NICK PERNA, managing director, Perna Associates: Ray, it tells you that the — that we are in a recession. There’s almost no doubt about it at this point.
RAY SUAREZ: You know, economists always caution against taking one month’s numbers and trying to read too much into that. But what do three straight months of decline tell you about what is going on in the wider economy?
NICK PERNA: Well, think that they are pretty convincing evidence, Ray, that we are in a decline, that the economy peaked somewhere around December of last year. And we’re seeing more and more things that point to recession. For example, just the other day, we got a labor market indicator called initial claims for unemployment insurance. And that went above 400,000 people for the first time in a while. And that’s usually also associated with recession. So, it is not just these three months, which in and of themselves are pretty compelling evidence, but it is other stuff as well.
Assessing indicators of a recession
RAY SUAREZ: Now, not to minimize any one family's losses, because obviously, if you are out of work, it is pretty devastating, but is 232,000 a significant number inside an economy with, what, 115 million jobs?
NICK PERNA: It's actually more like, I think, 130 million. Yes, it's relatively small, but, if you are affected by it, it's a big deal. However, let me try to put it in a slightly different perspective.
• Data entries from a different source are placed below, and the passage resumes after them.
-- ==== Sys2Proof/Laws/Arith.lean ====
section
/-! SUPPORT. The pipeline's arithmetic as numbers (41_distance_pipeline.md R94 to R96). -/

namespace Sys2Proof.Machine

theorem sub16_toNat (a b : Word) : (sub16 a b).toNat = (a.toNat + 65536 - b.toNat) % 65536 := by
  simp [sub16, Config.modulus]

theorem udivDivisor_toNat (a : Word) : (udivDivisor a).toNat = a.toNat / 58 := by
  have := a.isLt
  simp only [udivDivisor, Config.divisor, BitVec.toNat_ofNat]
  omega

theorem computeDistance_toNat (rise fall : Word) :
    (computeDistance rise fall).toNat = (fall.toNat + 65536 - rise.toNat) % 65536 / 58 := by
  rw [computeDistance, udivDivisor_toNat, sub16_toNat]

theorem computeDistance_le (rise fall : Word) : (computeDistance rise fall).toNat ≤ 1129 := by
  rw [computeDistance_toNat]
  omega

theorem succ_toNat (a : Word) : (a + 1).toNat = (a.toNat + 1) % 65536 := by
  simp [BitVec.toNat_add]

end Sys2Proof.Machine
end

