-- ==== Sys2Proof/Laws/Runs.lean ====
section
/-! SUPPORT. What a stretch of a run with a quiet echo line does (Safety.lean, `quietAt`), and what the foreground agent's turn leaves alone. -/

namespace Sys2Proof.Machine

/-- A turn of the foreground agent changes `TRIG`, `SEQ_ERR`, the read data and the agent itself, nothing else. -/
theorem turn_foreground_frame (s : State) :
    (turn .foreground s).cnt = s.cnt ∧ (turn .foreground s).echoSync = s.echoSync ∧
    (turn .foreground s).capt = s.capt ∧ (turn .foreground s).pol = s.pol ∧
    (turn .foreground s).edgeFlag = s.edgeFlag ∧ (turn .foreground s).riseTs = s.riseTs ∧
    (turn .foreground s).dist = s.dist ∧ (turn .foreground s).edgeState = s.edgeState ∧
    ((turn .foreground s).seqErr = true → s.seqErr = true) := by
  cases h : s.fg.busRequest with
  | none => simp [turn, h, afterRequest]
  | some q =>
    rcases q with ⟨w, a, v⟩
    cases w <;> simp +contextual [turn, h, afterRequest, afterBus]

/-- What a quiet stretch keeps. -/
structure Quiet (s t : State) (n : Nat) : Prop where
  cnt : t.cnt.toNat = (s.cnt.toNat + n) % 65536
  echoSync : t.echoSync = s.echoSync
  capt : t.capt = s.capt
  pol : t.pol = s.pol
  edgeFlag : t.edgeFlag = s.edgeFlag
  riseTs : t.riseTs = s.riseTs
  dist : t.dist = s.dist
  edgeState : t.edgeState = s.edgeState
  seqErr : t.seqErr = true → s.seqErr = true

theorem Quiet.refl (s : State) : Quiet s s 0 where
  cnt := (Nat.mod_eq_of_lt s.cnt.isLt).symm
  echoSync := rfl
  capt := rfl
  pol := rfl
  edgeFlag := rfl
  riseTs := rfl
  dist := rfl
  edgeState := rfl
  seqErr := id

theorem Quiet.trans {s t u : State} {m n : Nat} (h : Quiet s t m) (k : Quiet t u n) : Quiet s u (m + n) where
  cnt := by rw [k.cnt, h.cnt]; omega
  echoSync := k.echoSync.trans h.echoSync
  capt := k.capt.trans h.capt
  pol := k.pol.trans h.pol
  edgeFlag := k.edgeFlag.trans h.edgeFlag
  riseTs := k.riseTs.trans h.riseTs
  dist := k.dist.trans h.dist
  edgeState := k.edgeState.trans h.edgeState
  seqErr := fun hu => h.seqErr (k.seqErr hu)

theorem turn_quiet {l : Bool} {e : Event} {s : State} (hl : s.echoSync = l) (hq : quietAt l e = true) :
    Quiet s (turn e s) (if e = .tick then 1 else 0) := by
  cases e with
  | tick => exact ⟨succ_toNat s.cnt, rfl, rfl, rfl, rfl, rfl, rfl, rfl, id⟩
  | reset c => cases hq
  | sample m =>
    have hm : m = s.echoSync := by simpa [quietAt, hl] using hq
    have ht : turn (.sample m) s = s := if_pos hm
    rw [ht]
    exact Quiet.refl s
  | handle => cases hq
  | bus we a v =>
    have ht : turn (.bus we a v) s = afterBus we a v s := rfl
    rw [ht]
    cases we <;> constructor <;> simp +contextual [afterBus, Nat.mod_eq_of_lt s.cnt.isLt]
  | foreground =>
    obtain ⟨h1, h2, h3, h4, h5, h6, h7, h8, h9⟩ := turn_foreground_frame s
    exact ⟨by rw [h1]; exact (Nat.mod_eq_of_lt s.cnt.isLt).symm, h2, h3, h4, h5, h6, h7, h8, h9⟩

theorem ticksIn_cons (e : Event) (es : List Event) : ticksIn (e :: es) = (if e = .tick then 1 else 0) + ticksIn es := by
  simp only [ticksIn, List.countP_cons, decide_eq_true_eq]
  omega

/-- A quiet stretch of a run counts its ticks and keeps the rest. -/
theorem run_quiet {l : Bool} {q : List Event} {s : State} (hl : s.echoSync = l) (hq : ∀ e ∈ q, quietAt l e = true) :
    Quiet s (run q s) (ticksIn q) := by
  induction q generalizing s with
  | nil => exact Quiet.refl s
  | cons e q ih =>
    have h1 := turn_quiet hl (hq e (by simp))
    rw [ticksIn_cons]
    exact h1.trans (ih (h1.echoSync.trans hl) (fun f hf => hq f (by simp [hf])))

/-- No bus operation handles an edge (30_encoding.md R64). -/
theorem handledPolarity_decodeBus (we : Bool) (a : Addr) (v : Word) : handledPolarity (decodeBus we a v) = none := by
  have h := isBusOperation_decodeBus we a v
  generalize decodeBus we a v = i at h
  cases i <;> first | rfl | exact absurd h (by simp [isBusOperation, encode])

/-- Every turn of the pipeline, by what it finds. -/
theorem turn_handle_idle {s : State} (h : s.edgeFlag = false) : turn .handle s = s := by simp [turn, h]

theorem turn_handle_rise {s : State} (h : s.edgeFlag = true) (hp : s.pol = true) :
    turn .handle s = afterOp (.handleRise s.capt) s := by simp [turn, h, hp]

theorem turn_handle_fall {s : State} (h : s.edgeFlag = true) (hp : s.pol = false) :
    turn .handle s = afterOp (.handleFall s.capt) s := by simp [turn, h, hp]

/-- A sample at a new level, with the latch free. -/
theorem turn_sample_free {l : Bool} {s : State} (hf : s.edgeFlag = false) (hl : s.echoSync = !l) :
    turn (.sample l) s = { s with capt := s.cnt, pol := l, edgeFlag := true, echoSync := l } := by
  cases l <;> simp [turn, hl, followLine, captureEvent, hf]

/-- A sample at a new level while an event is pending: the edge is lost. -/
theorem turn_sample_lost {l : Bool} {s : State} (hf : s.edgeFlag = true) (hl : s.echoSync = !l) :
    turn (.sample l) s = { s with echoSync := l } := by
  cases l <;> simp [turn, hl, followLine, captureEvent, hf]

/-! The foreground agent's turn, action by action (42_bus_and_trigger.md R113 to R116). -/

theorem turn_foreground_waiting {s : State} (h : s.fg.waiting ≠ 0) : turn .foreground s = s := by
  simp [turn, Foreground.busRequest, Foreground.advance, afterRequest, h]

theorem turn_foreground_write {s : State} {a : Addr} {v : Word} {rest : List Action} (hw : s.fg.waiting = 0)
    (h : s.fg.todo = .write a v :: rest) :
    turn .foreground s = withFg ⟨s.fg.prog, rest, 0, s.fg.d, s.fg.st, s.fg.emitted⟩ (memWrite a v s) := by
  simp [turn, Foreground.busRequest, Foreground.advance, afterRequest, afterBus, withFg, hw, h]

theorem turn_foreground_read {s : State} {a : Addr} {rest : List Action} (hw : s.fg.waiting = 0)
    (h : s.fg.todo = .read a .d :: rest) :
    turn .foreground s = withFg ⟨s.fg.prog, rest, 0, memRead a s, s.fg.st, s.fg.emitted⟩ (busRead a s) := by
  simp [turn, Foreground.busRequest, Foreground.advance, Foreground.latch, afterRequest, afterBus, withFg, hw, h]

theorem turn_foreground_delay {s : State} {n : Nat} {rest : List Action} (hw : s.fg.waiting = 0)
    (h : s.fg.todo = .delay n :: rest) :
    turn .foreground s = withFg ⟨s.fg.prog, rest, n, s.fg.d, s.fg.st, s.fg.emitted⟩ s := by
  simp [turn, Foreground.busRequest, Foreground.advance, afterRequest, withFg, hw, h]

theorem turn_foreground_emit {s : State} {rest : List Action} (hw : s.fg.waiting = 0) (h : s.fg.todo = .emit :: rest) :
    turn .foreground s = withFg ⟨s.fg.prog, rest, 0, s.fg.d, s.fg.st, s.fg.d :: s.fg.emitted⟩ s := by
  simp [turn, Foreground.busRequest, Foreground.advance, afterRequest, withFg, hw, h]

theorem todo_of_rest {f : Foreground} {a : Action} {r : List Action} (h : f.rest = a :: r) : f.todo = a :: r := by
  simp [Foreground.todo, h]

/-- A wait of at least what the delay owes ends it. -/
theorem run_tickN_waiting (n : Nat) (s : State) :
    (run (tickN n) s).fg = ⟨s.fg.prog, s.fg.rest, s.fg.waiting - n, s.fg.d, s.fg.st, s.fg.emitted⟩ := by
  induction n generalizing s with
  | zero => rfl
  | succ n ih =>
    have h : run (tickN (n + 1)) s = run (tickN n) (turn .tick s) := rfl
    rw [h, ih]
    have h1 : s.fg.waiting - (n + 1) = s.fg.waiting - 1 - n := by omega
    simp only [turn, Foreground.onTick, h1]

/-! The schedule of one iteration (Safety.lean, `OneCycle`): stretches in which the foreground agent does not act. -/

/-- The turns of the other agents leave the foreground agent as it is, but for a tick of its delay. -/
theorem turn_fg_of_ne_foreground {e : Event} (h : e ≠ .foreground) (s : State) :
    (turn e s).fg =
      ⟨s.fg.prog, s.fg.rest, s.fg.waiting - (if e = .tick then 1 else 0), s.fg.d, s.fg.st, s.fg.emitted⟩ := by
  cases e with
  | tick => rfl
  | reset c => rfl
  | sample l => simp only [turn]; split <;> simp
  | handle => cases hf : s.edgeFlag <;> cases hp : s.pol <;> simp [turn, hf, hp, afterOp]
  | bus we a v => simp [turn]
  | foreground => exact absurd rfl h

/-- A held turn: the foreground agent only counts. -/
theorem turn_fg_of_held {e : Event} {s : State} (h : e ≠ .foreground ∨ s.fg.waiting ≠ 0) :
    (turn e s).fg =
      ⟨s.fg.prog, s.fg.rest, s.fg.waiting - (if e = .tick then 1 else 0), s.fg.d, s.fg.st, s.fg.emitted⟩ := by
  by_cases he : e = .foreground
  · subst he
    rw [turn_foreground_waiting (h.resolve_left (fun h' => h' rfl))]
    rfl
  · exact turn_fg_of_ne_foreground he s

theorem turnsHeld_cons {n : Nat} {e : Event} {es : List Event} :
    turnsHeld n (e :: es) = true ↔
      (e ≠ .foreground ∨ n ≠ 0) ∧ turnsHeld (n - (if e = .tick then 1 else 0)) es = true := by
  rw [turnsHeld, Bool.and_eq_true]
  refine and_congr ?_ ?_
  · cases e <;> simp
  · by_cases h : e = .tick <;> simp [h]

/-- Without a turn of the foreground agent nothing has to wait. -/
theorem turnsHeld_of_no_foreground {es : List Event} (h : ∀ e ∈ es, e ≠ .foreground) (n : Nat) :
    turnsHeld n es = true := by
  induction es generalizing n with
  | nil => rfl
  | cons e es ih => exact turnsHeld_cons.2 ⟨Or.inl (h e (by simp)), ih (fun f hf => h f (by simp [hf])) _⟩

/-- A prefix of a held stretch is one. -/
theorem turnsHeld_prefix {n : Nat} {p es : List Event} (hp : p <+: es) (h : turnsHeld n es = true) :
    turnsHeld n p = true := by
  induction p generalizing n es with
  | nil => rfl
  | cons e p ih =>
    obtain ⟨r, rfl⟩ := hp
    rw [List.cons_append] at h
    have h' := turnsHeld_cons.1 h
    exact turnsHeld_cons.2 ⟨h'.1, ih (List.prefix_append p r) h'.2⟩

/-- Over a held stretch the foreground agent only counts. -/
theorem run_fg_of_held {es : List Event} {s : State} (h : turnsHeld s.fg.waiting es = true) :
    (run es s).fg = ⟨s.fg.prog, s.fg.rest, s.fg.waiting - ticksIn es, s.fg.d, s.fg.st, s.fg.emitted⟩ := by
  induction es generalizing s with
  | nil => rfl
  | cons e es ih =>
    have h' := turnsHeld_cons.1 h
    have ht := turn_fg_of_held h'.1
    have hr := ih (s := turn e s) (by rw [ht]; exact h'.2)
    rw [run_cons, hr, ht, ticksIn_cons, Nat.sub_add_eq]

/-- Over a held stretch without a reset in which no other bus master writes `TRIGR`, the trigger keeps its level. -/
theorem run_trig_of_held {es : List Event} {s : State} (h : turnsHeld s.fg.waiting es = true)
    (hr : ∀ e ∈ es, ∀ c, e ≠ .reset c) (hw : ∀ e ∈ es, writesTrigr e = false) : (run es s).trig = s.trig := by
  induction es generalizing s with
  | nil => rfl
  | cons e es ih =>
    have h' := turnsHeld_cons.1 h
    have ht := turn_fg_of_held h'.1
    have hn := ih (s := turn e s) (by rw [ht]; exact h'.2) (fun f hf => hr f (by simp [hf]))
      (fun f hf => hw f (by simp [hf]))
    have hwe := hw e (by simp)
    rw [run_cons, hn]
    cases e with
    | tick => rfl
    | reset c => exact absurd rfl (hr (.reset c) (by simp) c)
    | sample m => simp only [turn]; split <;> simp
    | handle => cases hf : s.edgeFlag <;> cases hp : s.pol <;> simp [turn, hf, hp, afterOp]
    | bus we a v => cases we <;> simp_all [turn, afterBus, writesTrigr]
    | foreground => rw [turn_foreground_waiting (h'.1.resolve_left (fun h0 => h0 rfl))]

/-- A calm event is no reset. -/
theorem ne_reset_of_calm {pending l : Bool} {e : Event} (h : calmAt pending l e = true) (c : Option Word) :
    e ≠ .reset c := by
  rintro rfl
  simp [calmAt, quietAt] at h

/-- A prefix of a run cut at one event ends before the event or after it. -/
theorem prefix_of_cut {p a b : List Event} {x : Event} (h : p <+: a ++ x :: b) :
    p <+: a ∨ ∃ q, q <+: b ∧ p = a ++ x :: q := by
  induction a generalizing p with
  | nil =>
    cases p with
    | nil => exact Or.inl List.nil_prefix
    | cons y q =>
      rw [List.nil_append, List.cons_prefix_cons] at h
      exact Or.inr ⟨q, h.2, by rw [h.1]; rfl⟩
  | cons z a ih =>
    cases p with
    | nil => exact Or.inl List.nil_prefix
    | cons y q =>
      rw [List.cons_append, List.cons_prefix_cons] at h
      rcases ih h.2 with h' | ⟨r, h1, h2⟩
      · exact Or.inl (List.cons_prefix_cons.2 ⟨h.1, h'⟩)
      · exact Or.inr ⟨r, h1, by rw [h.1, h2]; rfl⟩

/-- A turn at a standing line with nothing for the pipeline to do. -/
theorem turn_calm {l : Bool} {e : Event} {s : State} (hl : s.echoSync = l) (hq : calmAt s.edgeFlag l e = true) :
    Quiet s (turn e s) (if e = .tick then 1 else 0) := by
  rcases Bool.or_eq_true _ _ ▸ hq with h | h
  · exact turn_quiet hl h
  · simp only [Bool.and_eq_true, Bool.not_eq_true', beq_iff_eq] at h
    rw [h.2, turn_handle_idle h.1]
    exact Quiet.refl s

/-- A stretch at a standing line counts its ticks and keeps the rest. -/
theorem run_calm {l : Bool} {q : List Event} {s : State} (hl : s.echoSync = l)
    (hq : ∀ e ∈ q, calmAt s.edgeFlag l e = true) : Quiet s (run q s) (ticksIn q) := by
  induction q generalizing s with
  | nil => exact Quiet.refl s
  | cons e q ih =>
    have h1 := turn_calm hl (hq e (by simp))
    rw [ticksIn_cons]
    exact h1.trans (ih (h1.echoSync.trans hl) (fun f hf => by rw [h1.edgeFlag]; exact hq f (by simp [hf])))

theorem ticksIn_append (es fs : List Event) : ticksIn (es ++ fs) = ticksIn es + ticksIn fs := by
  simp only [ticksIn, List.countP_append]

theorem ticksIn_tickN (n : Nat) : ticksIn (tickN n) = n := by
  simp [ticksIn, tickN, List.countP_replicate]

theorem mem_tickN {n : Nat} {e : Event} (h : e ∈ tickN n) : e = .tick := List.eq_of_mem_replicate h

end Sys2Proof.Machine
end

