-- ==== Sys2Proof/Tests/Slice0.lean ====
section
/-! SUPPORT. Tests. Expected results are the vectors V1 to V8 of 95_test_vectors.md and the encodings of 30_encoding.md, not the model's answers;
and for every statement with hypotheses a witness that meets them. -/

namespace Sys2Proof.Tests

open Sys2Proof Sys2Proof.Machine

/-! ### Well-formedness: a word that each check refuses -/

theorem test_wf_refuses_tick_zero : FmtWord.wf ⟨.T, 0⟩ = false := by decide
theorem test_wf_refuses_reset_zero : FmtWord.wf ⟨.R, 0⟩ = false := by decide
theorem test_wf_refuses_wide_T : FmtWord.wf ⟨.T, 2⟩ = false := by decide
theorem test_wf_refuses_wide_R : FmtWord.wf ⟨.R, 2⟩ = false := by decide
theorem test_wf_refuses_wide_P : FmtWord.wf ⟨.P, 4⟩ = false := by decide
theorem test_wf_refuses_wide_H : FmtWord.wf ⟨.H, 0x40000⟩ = false := by decide
theorem test_wf_refuses_wide_B : FmtWord.wf ⟨.B, 0x100000⟩ = false := by decide
theorem test_wf_accepts_widest : FmtWord.wf ⟨.B, 0xFFFFF⟩ = true ∧ FmtWord.wf ⟨.H, 0x3FFFF⟩ = true := by decide
theorem test_decode_names_rejections :
    decode ⟨.T, 0⟩ = .error (.noStep .T) ∧ decode ⟨.R, 0⟩ = .error (.noStep .R) ∧ decode ⟨.P, 4⟩ = .error (.tooWide .P) := by
  decide

/-! ### Decoding, one written-out word per operation (R61 to R67; the words of V2, V4, V5, V6) -/

theorem test_decode_tick : decode ⟨.T, 0b1⟩ = .ok .tick := by decide
theorem test_decode_reset : decode ⟨.R, 0b1⟩ = .ok .reset := by decide
theorem test_decode_noEdgeLow : decode ⟨.P, 0b00⟩ = .ok .noEdgeLow := by decide
theorem test_decode_edgeRise : decode ⟨.P, 0b01⟩ = .ok .edgeRise := by decide
theorem test_decode_edgeFall : decode ⟨.P, 0b10⟩ = .ok .edgeFall := by decide
theorem test_decode_noEdgeHigh : decode ⟨.P, 0b11⟩ = .ok .noEdgeHigh := by decide
theorem test_decode_handleRise :
    decode ⟨.H, 0x30064⟩ = .ok (.handleRise 100) ∧ decode ⟨.H, 0b110101010101010101⟩ = .ok (.handleRise 0x5555) := by decide
theorem test_decode_handleFall :
    decode ⟨.H, 0x202A8⟩ = .ok (.handleFall 680) ∧ decode ⟨.H, 0b101111111111111110⟩ = .ok (.handleFall 0xFFFE) := by decide
theorem test_decode_hIdle : decode ⟨.H, 0x10064⟩ = .ok .hIdle ∧ decode ⟨.H, 0x002A8⟩ = .ok .hIdle := by decide
theorem test_decode_rdCnt : decode ⟨.B, 0b00000000000000000000⟩ = .ok .rdCnt := by decide
theorem test_decode_rdCapt : decode ⟨.B, 0b00010000000000000000⟩ = .ok .rdCapt := by decide
theorem test_decode_rdStatus : decode ⟨.B, 0b00100000000000000000⟩ = .ok .rdStatus := by decide
theorem test_decode_rdDist : decode ⟨.B, 0x30000⟩ = .ok .rdDist ∧ decode ⟨.B, 0x3BEEF⟩ = .ok .rdDist := by decide
theorem test_decode_rdTrig : decode ⟨.B, 0b01000000000000000000⟩ = .ok .rdTrig := by decide
theorem test_decode_rdRsvd5 : decode ⟨.B, 0b01010000000000000000⟩ = .ok .rdRsvd5 := by decide
theorem test_decode_rdRsvd6 : decode ⟨.B, 0b01100000000000000000⟩ = .ok .rdRsvd6 := by decide
theorem test_decode_rdRsvd7 : decode ⟨.B, 0b01110000000000000000⟩ = .ok .rdRsvd7 := by decide
theorem test_decode_wrIgn0 : decode ⟨.B, 0x8FFFF⟩ = .ok .wrIgn0 := by decide
theorem test_decode_wrIgn1 : decode ⟨.B, 0x9AAAA⟩ = .ok .wrIgn1 := by decide
theorem test_decode_wrStatusNop : decode ⟨.B, 0xA0017⟩ = .ok .wrStatusNop ∧ decode ⟨.B, 0xAFFF7⟩ = .ok .wrStatusNop := by decide
theorem test_decode_clrSeqErr : decode ⟨.B, 0xAFFFF⟩ = .ok .clrSeqErr ∧ decode ⟨.B, 0xA0008⟩ = .ok .clrSeqErr := by decide
theorem test_decode_wrIgn3 : decode ⟨.B, 0xB1234⟩ = .ok .wrIgn3 := by decide
theorem test_decode_trigDeassert : decode ⟨.B, 0xCFFFE⟩ = .ok .trigDeassert ∧ decode ⟨.B, 0xC0000⟩ = .ok .trigDeassert := by decide
theorem test_decode_trigAssert : decode ⟨.B, 0xCFFFF⟩ = .ok .trigAssert ∧ decode ⟨.B, 0xC0001⟩ = .ok .trigAssert := by decide
theorem test_decode_wrIgn5 : decode ⟨.B, 0xD0001⟩ = .ok .wrIgn5 := by decide
theorem test_decode_wrIgn6 : decode ⟨.B, 0xEFFFF⟩ = .ok .wrIgn6 := by decide
theorem test_decode_wrIgn7 : decode ⟨.B, 0xF8000⟩ = .ok .wrIgn7 := by decide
I looked back at the last two recessions in the United States. There was one back in 2001. And there was one back in 1990-91. And the first three months of job decline back in those recessions, the declines were considerably larger than we have had the first three months this go-around. They were about a third larger. So, what this is as to me is that, while these numbers are large, the wheels aren't falling off the economy in that sense.
RAY SUAREZ: So, it's plausible the forecasts that we have heard in recent weeks saying that, if there is a recession, that it might not be too deep or too long-lived?
NICK PERNA: That's quite the possibility. At least the data that we have got in our hands right now, with the three months worth of job losses, would be consistent with that. You know, I think it would take a lot of things to make it happen. For example, we would need to see stabilization in housing markets and elsewhere, but looking at these numbers alone, and looking back at those last two recessions, which were relatively mild compared to the other ones we had in the post-World War II period.
RAY SUAREZ: Also in the new Bureau of Labor statistics numbers, an indication that workers who have kept their jobs aren't getting much of raises either.
NICK PERNA: Yes, I mean, that's one of those good news/bad news things. I think average hourly earnings were up something like 3.6 percent shown in this same survey over the last 12 months. And, unfortunately, the cost of living, as measured by the consumer price index, is up more like 4. So, you know, it's not just a proverbial treadmill. It's people actually losing some ground. That's the bad news. The good news is, we don't need another sign of inflation right now to spook financial markets, foreign exchange markets. So, the comfort in that number is that there is not a lot of inflation concern arising from wages at this moment.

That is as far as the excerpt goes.